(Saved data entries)
····················

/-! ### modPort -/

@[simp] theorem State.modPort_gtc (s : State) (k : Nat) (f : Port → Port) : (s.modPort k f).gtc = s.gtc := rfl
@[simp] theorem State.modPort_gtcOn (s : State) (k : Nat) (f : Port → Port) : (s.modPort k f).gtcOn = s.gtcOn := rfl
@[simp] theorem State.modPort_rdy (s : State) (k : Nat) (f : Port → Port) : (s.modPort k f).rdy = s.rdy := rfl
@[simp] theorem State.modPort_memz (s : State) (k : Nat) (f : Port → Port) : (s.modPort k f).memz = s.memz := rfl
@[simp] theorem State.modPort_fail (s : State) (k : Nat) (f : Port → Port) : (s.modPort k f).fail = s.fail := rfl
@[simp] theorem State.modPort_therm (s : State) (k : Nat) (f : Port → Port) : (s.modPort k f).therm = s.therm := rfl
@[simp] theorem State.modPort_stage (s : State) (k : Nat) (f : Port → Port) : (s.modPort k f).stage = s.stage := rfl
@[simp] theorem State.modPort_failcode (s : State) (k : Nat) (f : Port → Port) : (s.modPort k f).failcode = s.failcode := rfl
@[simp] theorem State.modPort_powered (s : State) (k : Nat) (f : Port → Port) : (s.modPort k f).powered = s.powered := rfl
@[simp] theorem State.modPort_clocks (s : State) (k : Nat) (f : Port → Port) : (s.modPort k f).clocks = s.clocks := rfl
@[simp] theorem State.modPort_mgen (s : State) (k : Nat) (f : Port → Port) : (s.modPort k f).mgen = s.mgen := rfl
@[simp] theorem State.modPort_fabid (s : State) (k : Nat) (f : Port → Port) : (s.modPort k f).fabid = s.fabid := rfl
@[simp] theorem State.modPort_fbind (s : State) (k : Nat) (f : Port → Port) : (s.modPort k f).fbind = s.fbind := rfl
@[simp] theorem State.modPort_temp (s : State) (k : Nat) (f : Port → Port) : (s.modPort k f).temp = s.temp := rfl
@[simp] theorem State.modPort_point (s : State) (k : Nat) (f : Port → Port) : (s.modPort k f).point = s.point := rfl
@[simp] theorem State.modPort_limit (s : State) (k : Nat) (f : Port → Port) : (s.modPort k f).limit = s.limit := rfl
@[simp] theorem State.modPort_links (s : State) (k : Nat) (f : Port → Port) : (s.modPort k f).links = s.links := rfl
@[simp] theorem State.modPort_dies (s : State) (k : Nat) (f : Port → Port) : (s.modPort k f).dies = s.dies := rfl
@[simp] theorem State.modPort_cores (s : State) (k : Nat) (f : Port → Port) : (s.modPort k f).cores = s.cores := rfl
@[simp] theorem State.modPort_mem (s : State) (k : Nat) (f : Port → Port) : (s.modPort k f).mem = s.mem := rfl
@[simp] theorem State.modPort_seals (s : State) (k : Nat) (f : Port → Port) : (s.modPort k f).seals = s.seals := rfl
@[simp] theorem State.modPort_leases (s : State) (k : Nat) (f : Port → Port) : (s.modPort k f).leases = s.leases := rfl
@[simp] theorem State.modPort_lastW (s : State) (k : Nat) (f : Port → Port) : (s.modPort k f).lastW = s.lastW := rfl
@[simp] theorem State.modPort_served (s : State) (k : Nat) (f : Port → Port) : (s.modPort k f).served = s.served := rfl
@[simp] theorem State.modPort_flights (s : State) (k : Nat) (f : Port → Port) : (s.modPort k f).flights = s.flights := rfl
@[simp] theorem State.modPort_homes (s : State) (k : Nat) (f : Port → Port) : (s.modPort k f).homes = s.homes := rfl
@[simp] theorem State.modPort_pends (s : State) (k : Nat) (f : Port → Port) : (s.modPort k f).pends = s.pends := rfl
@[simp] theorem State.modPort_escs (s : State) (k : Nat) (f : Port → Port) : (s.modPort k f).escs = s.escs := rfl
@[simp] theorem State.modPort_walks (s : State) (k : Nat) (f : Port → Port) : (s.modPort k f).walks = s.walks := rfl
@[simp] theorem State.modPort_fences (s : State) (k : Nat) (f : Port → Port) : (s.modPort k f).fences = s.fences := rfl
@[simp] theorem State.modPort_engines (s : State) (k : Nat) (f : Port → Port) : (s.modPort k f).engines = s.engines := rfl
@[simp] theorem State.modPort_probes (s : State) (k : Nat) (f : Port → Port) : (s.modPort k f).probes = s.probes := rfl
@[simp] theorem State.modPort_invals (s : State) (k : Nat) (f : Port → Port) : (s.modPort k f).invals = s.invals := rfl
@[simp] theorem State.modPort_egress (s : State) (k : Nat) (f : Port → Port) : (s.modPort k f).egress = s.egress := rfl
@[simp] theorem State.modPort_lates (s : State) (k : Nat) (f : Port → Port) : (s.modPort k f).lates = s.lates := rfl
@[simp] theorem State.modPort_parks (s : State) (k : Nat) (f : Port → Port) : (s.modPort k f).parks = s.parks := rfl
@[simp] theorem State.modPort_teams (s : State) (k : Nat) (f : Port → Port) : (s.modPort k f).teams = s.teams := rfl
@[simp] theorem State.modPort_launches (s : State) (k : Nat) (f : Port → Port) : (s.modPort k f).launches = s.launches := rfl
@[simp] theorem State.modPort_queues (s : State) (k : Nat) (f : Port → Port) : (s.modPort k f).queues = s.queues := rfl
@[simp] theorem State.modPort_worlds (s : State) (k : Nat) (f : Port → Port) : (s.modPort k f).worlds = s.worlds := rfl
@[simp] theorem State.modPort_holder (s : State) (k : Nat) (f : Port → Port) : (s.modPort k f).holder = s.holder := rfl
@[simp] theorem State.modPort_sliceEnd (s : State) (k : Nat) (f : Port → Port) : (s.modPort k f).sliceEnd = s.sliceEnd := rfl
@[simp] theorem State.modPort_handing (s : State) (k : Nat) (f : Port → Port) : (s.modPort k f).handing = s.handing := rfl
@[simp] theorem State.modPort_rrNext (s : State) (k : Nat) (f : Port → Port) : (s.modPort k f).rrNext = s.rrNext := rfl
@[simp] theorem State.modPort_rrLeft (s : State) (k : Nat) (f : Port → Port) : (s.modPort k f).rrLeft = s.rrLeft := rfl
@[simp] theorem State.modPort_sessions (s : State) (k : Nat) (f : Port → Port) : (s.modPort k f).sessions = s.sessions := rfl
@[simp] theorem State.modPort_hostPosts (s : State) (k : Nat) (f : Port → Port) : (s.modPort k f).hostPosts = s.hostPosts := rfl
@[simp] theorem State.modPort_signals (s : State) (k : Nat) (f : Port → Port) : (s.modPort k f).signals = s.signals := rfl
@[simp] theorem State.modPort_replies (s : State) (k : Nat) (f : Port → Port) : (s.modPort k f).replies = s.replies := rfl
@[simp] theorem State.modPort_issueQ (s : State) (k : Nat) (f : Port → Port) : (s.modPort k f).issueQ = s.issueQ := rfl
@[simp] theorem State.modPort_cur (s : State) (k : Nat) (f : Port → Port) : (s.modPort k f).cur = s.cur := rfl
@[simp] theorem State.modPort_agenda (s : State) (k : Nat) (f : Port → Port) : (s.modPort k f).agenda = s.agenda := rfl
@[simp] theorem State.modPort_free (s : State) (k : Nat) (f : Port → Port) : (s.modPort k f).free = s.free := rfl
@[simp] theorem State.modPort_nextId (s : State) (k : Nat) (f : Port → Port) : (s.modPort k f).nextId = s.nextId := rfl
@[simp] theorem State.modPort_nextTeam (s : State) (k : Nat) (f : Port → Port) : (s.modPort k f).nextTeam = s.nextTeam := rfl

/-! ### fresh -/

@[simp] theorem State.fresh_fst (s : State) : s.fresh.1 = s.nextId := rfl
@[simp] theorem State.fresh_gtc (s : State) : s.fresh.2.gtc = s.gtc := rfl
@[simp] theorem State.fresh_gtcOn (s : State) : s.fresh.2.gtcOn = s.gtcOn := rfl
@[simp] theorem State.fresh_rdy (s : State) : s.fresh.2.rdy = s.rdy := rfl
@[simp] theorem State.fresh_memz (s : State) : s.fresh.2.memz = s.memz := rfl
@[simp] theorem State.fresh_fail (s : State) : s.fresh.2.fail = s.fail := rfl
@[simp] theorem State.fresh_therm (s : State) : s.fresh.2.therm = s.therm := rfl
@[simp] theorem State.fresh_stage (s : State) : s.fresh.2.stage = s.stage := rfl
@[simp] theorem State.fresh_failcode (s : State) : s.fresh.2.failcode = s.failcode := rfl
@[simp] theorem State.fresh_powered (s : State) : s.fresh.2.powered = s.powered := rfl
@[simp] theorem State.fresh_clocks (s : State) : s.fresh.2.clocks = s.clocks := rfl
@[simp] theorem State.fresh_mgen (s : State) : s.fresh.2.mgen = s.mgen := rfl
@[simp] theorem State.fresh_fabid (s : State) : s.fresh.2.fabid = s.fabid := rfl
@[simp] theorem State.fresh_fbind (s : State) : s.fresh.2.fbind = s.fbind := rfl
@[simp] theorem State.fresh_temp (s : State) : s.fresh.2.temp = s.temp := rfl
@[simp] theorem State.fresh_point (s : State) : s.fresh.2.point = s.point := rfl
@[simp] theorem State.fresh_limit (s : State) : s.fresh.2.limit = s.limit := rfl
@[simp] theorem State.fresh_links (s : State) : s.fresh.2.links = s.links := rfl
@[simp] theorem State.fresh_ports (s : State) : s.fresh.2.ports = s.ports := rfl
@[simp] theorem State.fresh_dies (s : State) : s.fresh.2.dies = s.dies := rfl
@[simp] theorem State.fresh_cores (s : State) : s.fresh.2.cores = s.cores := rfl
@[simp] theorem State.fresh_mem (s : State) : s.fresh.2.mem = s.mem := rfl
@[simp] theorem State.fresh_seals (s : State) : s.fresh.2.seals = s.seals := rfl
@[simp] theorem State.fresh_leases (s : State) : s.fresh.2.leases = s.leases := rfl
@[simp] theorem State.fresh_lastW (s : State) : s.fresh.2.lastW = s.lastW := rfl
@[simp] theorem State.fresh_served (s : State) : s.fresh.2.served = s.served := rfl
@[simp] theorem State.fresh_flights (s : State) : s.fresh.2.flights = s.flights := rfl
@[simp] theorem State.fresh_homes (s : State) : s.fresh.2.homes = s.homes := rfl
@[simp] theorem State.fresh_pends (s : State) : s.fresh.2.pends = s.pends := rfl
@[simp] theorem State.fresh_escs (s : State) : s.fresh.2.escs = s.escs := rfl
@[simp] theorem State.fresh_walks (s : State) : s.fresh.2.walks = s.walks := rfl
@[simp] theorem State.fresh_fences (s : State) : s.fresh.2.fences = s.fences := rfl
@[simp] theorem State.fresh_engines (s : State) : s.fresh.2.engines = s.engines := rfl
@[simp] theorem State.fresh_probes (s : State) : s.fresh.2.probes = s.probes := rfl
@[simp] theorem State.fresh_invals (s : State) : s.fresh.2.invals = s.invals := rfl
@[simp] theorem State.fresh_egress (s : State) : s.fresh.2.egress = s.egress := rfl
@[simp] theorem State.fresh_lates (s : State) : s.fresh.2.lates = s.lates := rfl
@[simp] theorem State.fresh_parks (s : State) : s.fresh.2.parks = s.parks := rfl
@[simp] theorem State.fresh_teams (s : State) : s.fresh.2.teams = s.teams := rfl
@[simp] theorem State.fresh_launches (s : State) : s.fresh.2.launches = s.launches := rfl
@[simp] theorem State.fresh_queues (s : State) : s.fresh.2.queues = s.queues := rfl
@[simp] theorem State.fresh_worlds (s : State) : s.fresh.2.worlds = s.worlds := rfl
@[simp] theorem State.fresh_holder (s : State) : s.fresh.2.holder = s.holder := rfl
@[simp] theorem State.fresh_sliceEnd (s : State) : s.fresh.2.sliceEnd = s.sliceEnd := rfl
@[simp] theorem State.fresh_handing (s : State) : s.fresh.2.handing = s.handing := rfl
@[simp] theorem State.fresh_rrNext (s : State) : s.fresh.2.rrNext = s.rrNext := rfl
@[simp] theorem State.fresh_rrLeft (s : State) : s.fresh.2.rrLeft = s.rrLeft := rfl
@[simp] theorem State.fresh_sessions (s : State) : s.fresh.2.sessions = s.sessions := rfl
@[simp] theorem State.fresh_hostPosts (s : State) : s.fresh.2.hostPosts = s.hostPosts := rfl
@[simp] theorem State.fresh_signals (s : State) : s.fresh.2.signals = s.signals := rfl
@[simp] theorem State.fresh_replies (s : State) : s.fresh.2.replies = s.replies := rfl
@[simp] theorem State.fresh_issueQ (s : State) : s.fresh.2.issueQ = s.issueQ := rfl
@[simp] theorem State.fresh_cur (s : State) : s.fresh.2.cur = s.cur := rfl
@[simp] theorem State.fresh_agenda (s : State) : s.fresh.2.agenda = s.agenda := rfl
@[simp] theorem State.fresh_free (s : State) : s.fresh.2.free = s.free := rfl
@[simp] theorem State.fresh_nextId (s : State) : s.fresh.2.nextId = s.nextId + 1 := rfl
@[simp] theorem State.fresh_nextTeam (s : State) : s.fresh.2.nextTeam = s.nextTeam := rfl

····················

Please transcribe exactly the lines above from the line that has "### fresh -/" up to and including the line that has "s.fresh.2.stage = s.stage := rfl"; no other line belongs in the answer.

[Answer to this task]
/-! ### fresh -/

@[simp] theorem State.fresh_fst (s : State) : s.fresh.1 = s.nextId := rfl
@[simp] theorem State.fresh_gtc (s : State) : s.fresh.2.gtc = s.gtc := rfl
@[simp] theorem State.fresh_gtcOn (s : State) : s.fresh.2.gtcOn = s.gtcOn := rfl
@[simp] theorem State.fresh_rdy (s : State) : s.fresh.2.rdy = s.rdy := rfl
@[simp] theorem State.fresh_memz (s : State) : s.fresh.2.memz = s.memz := rfl
@[simp] theorem State.fresh_fail (s : State) : s.fresh.2.fail = s.fail := rfl
@[simp] theorem State.fresh_therm (s : State) : s.fresh.2.therm = s.therm := rfl
@[simp] theorem State.fresh_stage (s : State) : s.fresh.2.stage = s.stage := rfl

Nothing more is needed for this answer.